WHAT IS EXPECTED: Extract the final stretch of the data: the line that contains "theorem doneFlagRule : Obligations.DoneFlagRule" and every line after it, unaltered, and no other lines.
(Beginning of EXERCISE MATERIAL)
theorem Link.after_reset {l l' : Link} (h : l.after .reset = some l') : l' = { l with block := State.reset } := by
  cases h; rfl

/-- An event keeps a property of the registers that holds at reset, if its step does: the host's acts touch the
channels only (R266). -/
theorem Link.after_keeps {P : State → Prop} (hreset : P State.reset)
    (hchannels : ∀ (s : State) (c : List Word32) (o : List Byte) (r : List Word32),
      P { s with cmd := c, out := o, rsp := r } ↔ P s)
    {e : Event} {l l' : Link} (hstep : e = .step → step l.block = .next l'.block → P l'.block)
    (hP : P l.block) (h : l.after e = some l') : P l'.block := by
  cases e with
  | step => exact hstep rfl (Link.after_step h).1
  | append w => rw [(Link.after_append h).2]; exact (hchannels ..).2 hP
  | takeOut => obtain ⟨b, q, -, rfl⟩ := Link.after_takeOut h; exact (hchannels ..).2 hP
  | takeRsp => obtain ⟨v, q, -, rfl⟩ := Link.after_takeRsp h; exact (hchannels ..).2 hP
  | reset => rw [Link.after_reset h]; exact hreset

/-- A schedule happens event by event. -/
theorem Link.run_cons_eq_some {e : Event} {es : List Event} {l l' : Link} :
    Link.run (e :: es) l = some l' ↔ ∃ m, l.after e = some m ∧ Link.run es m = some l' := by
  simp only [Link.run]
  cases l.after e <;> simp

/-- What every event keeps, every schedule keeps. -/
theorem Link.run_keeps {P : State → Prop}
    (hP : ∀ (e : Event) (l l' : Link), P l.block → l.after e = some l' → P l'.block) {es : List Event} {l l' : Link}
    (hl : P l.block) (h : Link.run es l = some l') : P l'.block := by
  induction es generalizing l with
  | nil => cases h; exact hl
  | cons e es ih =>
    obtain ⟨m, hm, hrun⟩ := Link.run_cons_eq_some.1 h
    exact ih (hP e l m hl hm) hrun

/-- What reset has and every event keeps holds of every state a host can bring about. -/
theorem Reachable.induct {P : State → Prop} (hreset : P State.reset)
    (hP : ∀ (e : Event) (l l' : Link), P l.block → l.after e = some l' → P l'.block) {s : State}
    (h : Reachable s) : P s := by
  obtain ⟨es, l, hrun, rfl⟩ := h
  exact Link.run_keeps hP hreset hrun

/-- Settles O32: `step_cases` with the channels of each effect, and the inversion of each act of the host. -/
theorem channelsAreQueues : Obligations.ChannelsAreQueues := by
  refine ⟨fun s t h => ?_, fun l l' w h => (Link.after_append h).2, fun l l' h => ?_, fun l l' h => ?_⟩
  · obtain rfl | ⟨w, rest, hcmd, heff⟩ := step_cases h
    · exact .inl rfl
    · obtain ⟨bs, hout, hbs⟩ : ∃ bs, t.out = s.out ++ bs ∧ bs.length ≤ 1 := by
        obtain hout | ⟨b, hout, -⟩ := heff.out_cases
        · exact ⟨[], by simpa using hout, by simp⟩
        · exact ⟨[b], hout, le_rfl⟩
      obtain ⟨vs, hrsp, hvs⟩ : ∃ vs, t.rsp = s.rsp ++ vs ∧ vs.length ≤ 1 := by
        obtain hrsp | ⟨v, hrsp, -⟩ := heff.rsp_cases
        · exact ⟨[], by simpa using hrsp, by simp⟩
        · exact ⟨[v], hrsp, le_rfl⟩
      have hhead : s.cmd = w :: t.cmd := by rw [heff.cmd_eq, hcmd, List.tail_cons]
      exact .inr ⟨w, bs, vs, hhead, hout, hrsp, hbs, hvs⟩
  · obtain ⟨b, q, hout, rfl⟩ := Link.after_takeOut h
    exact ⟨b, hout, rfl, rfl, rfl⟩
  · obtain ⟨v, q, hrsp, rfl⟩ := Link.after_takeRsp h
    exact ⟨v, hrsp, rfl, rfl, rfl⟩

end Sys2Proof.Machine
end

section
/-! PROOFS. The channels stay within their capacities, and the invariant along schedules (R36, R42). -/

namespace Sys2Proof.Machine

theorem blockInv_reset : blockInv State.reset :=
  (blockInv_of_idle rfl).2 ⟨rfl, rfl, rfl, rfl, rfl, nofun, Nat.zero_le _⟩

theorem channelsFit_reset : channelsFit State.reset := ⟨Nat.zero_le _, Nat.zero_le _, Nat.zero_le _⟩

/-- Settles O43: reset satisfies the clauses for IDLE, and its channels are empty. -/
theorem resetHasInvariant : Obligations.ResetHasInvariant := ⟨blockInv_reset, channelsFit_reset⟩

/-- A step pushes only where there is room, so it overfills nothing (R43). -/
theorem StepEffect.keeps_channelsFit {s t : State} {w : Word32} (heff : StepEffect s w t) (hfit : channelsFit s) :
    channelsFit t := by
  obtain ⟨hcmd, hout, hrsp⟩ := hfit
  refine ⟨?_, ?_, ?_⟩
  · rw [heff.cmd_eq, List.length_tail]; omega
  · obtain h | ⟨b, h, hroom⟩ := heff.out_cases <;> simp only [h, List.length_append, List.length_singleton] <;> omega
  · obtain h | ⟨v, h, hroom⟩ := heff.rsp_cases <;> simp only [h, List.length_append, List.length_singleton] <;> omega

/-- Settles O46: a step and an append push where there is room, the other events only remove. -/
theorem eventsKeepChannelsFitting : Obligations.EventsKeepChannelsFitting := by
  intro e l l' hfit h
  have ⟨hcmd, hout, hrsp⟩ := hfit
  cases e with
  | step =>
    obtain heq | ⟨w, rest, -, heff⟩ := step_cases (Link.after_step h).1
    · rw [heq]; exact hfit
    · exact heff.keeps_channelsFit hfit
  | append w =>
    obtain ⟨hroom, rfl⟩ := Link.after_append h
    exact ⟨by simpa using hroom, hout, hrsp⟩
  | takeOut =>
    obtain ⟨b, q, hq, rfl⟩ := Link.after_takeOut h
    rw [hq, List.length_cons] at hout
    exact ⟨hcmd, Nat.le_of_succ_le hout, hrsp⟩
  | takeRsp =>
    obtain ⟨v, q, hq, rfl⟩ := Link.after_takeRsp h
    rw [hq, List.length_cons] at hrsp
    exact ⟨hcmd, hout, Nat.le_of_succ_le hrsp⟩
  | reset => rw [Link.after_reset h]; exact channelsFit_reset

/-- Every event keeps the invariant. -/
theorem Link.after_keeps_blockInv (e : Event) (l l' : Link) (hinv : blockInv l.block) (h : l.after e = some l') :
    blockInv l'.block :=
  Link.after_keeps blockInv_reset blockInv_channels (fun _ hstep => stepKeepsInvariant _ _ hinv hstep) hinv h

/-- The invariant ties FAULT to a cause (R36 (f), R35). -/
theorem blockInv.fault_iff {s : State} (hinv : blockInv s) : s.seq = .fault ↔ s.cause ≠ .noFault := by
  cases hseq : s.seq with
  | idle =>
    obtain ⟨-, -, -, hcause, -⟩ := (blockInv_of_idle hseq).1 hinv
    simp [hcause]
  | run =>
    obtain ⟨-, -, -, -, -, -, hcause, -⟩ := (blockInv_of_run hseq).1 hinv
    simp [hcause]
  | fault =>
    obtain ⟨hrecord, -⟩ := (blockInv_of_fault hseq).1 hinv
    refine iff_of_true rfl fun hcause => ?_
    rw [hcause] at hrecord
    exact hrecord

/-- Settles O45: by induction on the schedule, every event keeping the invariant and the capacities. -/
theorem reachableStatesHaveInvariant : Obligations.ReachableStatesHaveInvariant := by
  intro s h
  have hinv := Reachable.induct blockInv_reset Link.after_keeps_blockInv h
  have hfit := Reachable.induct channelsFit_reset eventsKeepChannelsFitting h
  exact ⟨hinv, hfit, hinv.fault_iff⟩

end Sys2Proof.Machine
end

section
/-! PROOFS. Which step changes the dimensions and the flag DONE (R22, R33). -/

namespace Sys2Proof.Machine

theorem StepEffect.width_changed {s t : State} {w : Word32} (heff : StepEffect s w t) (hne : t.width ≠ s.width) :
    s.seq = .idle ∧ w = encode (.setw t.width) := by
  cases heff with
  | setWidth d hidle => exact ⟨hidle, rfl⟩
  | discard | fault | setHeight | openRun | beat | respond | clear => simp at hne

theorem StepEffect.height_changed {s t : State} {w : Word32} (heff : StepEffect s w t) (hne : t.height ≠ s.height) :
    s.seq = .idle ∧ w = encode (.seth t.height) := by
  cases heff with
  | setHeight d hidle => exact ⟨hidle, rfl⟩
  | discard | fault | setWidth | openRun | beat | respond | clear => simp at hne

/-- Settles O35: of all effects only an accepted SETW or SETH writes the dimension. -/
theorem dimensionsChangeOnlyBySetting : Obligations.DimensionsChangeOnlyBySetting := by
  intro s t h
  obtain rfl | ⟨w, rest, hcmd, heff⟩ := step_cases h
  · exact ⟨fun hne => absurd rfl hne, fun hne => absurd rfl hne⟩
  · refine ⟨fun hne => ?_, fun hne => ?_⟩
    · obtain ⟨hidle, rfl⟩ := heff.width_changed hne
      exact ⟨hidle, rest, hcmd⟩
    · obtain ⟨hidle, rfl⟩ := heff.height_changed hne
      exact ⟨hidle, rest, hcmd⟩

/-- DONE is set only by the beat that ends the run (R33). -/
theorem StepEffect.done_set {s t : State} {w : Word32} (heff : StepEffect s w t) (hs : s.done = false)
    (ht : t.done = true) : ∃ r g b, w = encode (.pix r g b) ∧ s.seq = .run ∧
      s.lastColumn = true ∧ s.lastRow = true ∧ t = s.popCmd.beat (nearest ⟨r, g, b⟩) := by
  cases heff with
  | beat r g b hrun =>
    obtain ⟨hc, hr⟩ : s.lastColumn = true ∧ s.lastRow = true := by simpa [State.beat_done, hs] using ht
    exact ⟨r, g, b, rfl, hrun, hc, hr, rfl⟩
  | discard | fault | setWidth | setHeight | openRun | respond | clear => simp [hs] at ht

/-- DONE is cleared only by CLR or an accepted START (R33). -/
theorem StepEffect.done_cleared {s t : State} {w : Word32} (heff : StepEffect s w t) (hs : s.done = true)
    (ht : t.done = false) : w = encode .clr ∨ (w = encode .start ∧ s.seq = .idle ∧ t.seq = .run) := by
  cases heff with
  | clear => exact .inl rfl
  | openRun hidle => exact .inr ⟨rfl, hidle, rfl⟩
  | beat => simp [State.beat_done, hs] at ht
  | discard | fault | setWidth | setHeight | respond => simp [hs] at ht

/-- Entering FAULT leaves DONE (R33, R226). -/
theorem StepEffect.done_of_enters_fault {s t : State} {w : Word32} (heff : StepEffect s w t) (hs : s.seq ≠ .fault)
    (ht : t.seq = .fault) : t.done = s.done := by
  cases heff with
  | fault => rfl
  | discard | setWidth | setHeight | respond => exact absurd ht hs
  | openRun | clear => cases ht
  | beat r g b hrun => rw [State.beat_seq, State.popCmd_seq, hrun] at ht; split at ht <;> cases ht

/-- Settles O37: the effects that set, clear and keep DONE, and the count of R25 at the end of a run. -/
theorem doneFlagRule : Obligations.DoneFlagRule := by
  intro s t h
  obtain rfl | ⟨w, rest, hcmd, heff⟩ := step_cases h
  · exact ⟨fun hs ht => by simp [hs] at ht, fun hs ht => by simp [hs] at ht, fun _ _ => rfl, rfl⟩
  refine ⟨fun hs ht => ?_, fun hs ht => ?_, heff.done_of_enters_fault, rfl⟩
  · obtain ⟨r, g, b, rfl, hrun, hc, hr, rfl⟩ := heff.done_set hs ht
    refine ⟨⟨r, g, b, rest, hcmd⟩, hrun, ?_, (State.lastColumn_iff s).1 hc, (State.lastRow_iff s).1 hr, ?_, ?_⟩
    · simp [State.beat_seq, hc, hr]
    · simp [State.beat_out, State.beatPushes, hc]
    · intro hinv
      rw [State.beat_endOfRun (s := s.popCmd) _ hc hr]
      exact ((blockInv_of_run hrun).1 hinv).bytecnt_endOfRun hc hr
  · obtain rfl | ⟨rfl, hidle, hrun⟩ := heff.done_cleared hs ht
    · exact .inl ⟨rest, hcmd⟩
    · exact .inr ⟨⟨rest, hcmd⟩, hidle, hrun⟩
(End of EXERCISE MATERIAL)
ANSWER:
theorem doneFlagRule : Obligations.DoneFlagRule := by
  intro s t h
  obtain rfl | ⟨w, rest, hcmd, heff⟩ := step_cases h
  · exact ⟨fun hs ht => by simp [hs] at ht, fun hs ht => by simp [hs] at ht, fun _ _ => rfl, rfl⟩
  refine ⟨fun hs ht => ?_, fun hs ht => ?_, heff.done_of_enters_fault, rfl⟩
  · obtain ⟨r, g, b, rfl, hrun, hc, hr, rfl⟩ := heff.done_set hs ht
    refine ⟨⟨r, g, b, rest, hcmd⟩, hrun, ?_, (State.lastColumn_iff s).1 hc, (State.lastRow_iff s).1 hr, ?_, ?_⟩
    · simp [State.beat_seq, hc, hr]
    · simp [State.beat_out, State.beatPushes, hc]
    · intro hinv
      rw [State.beat_endOfRun (s := s.popCmd) _ hc hr]
      exact ((blockInv_of_run hrun).1 hinv).bytecnt_endOfRun hc hr
  · obtain rfl | ⟨rfl, hidle, hrun⟩ := heff.done_cleared hs ht
    · exact .inl ⟨rest, hcmd⟩
    · exact .inr ⟨⟨rest, hcmd⟩, hidle, hrun⟩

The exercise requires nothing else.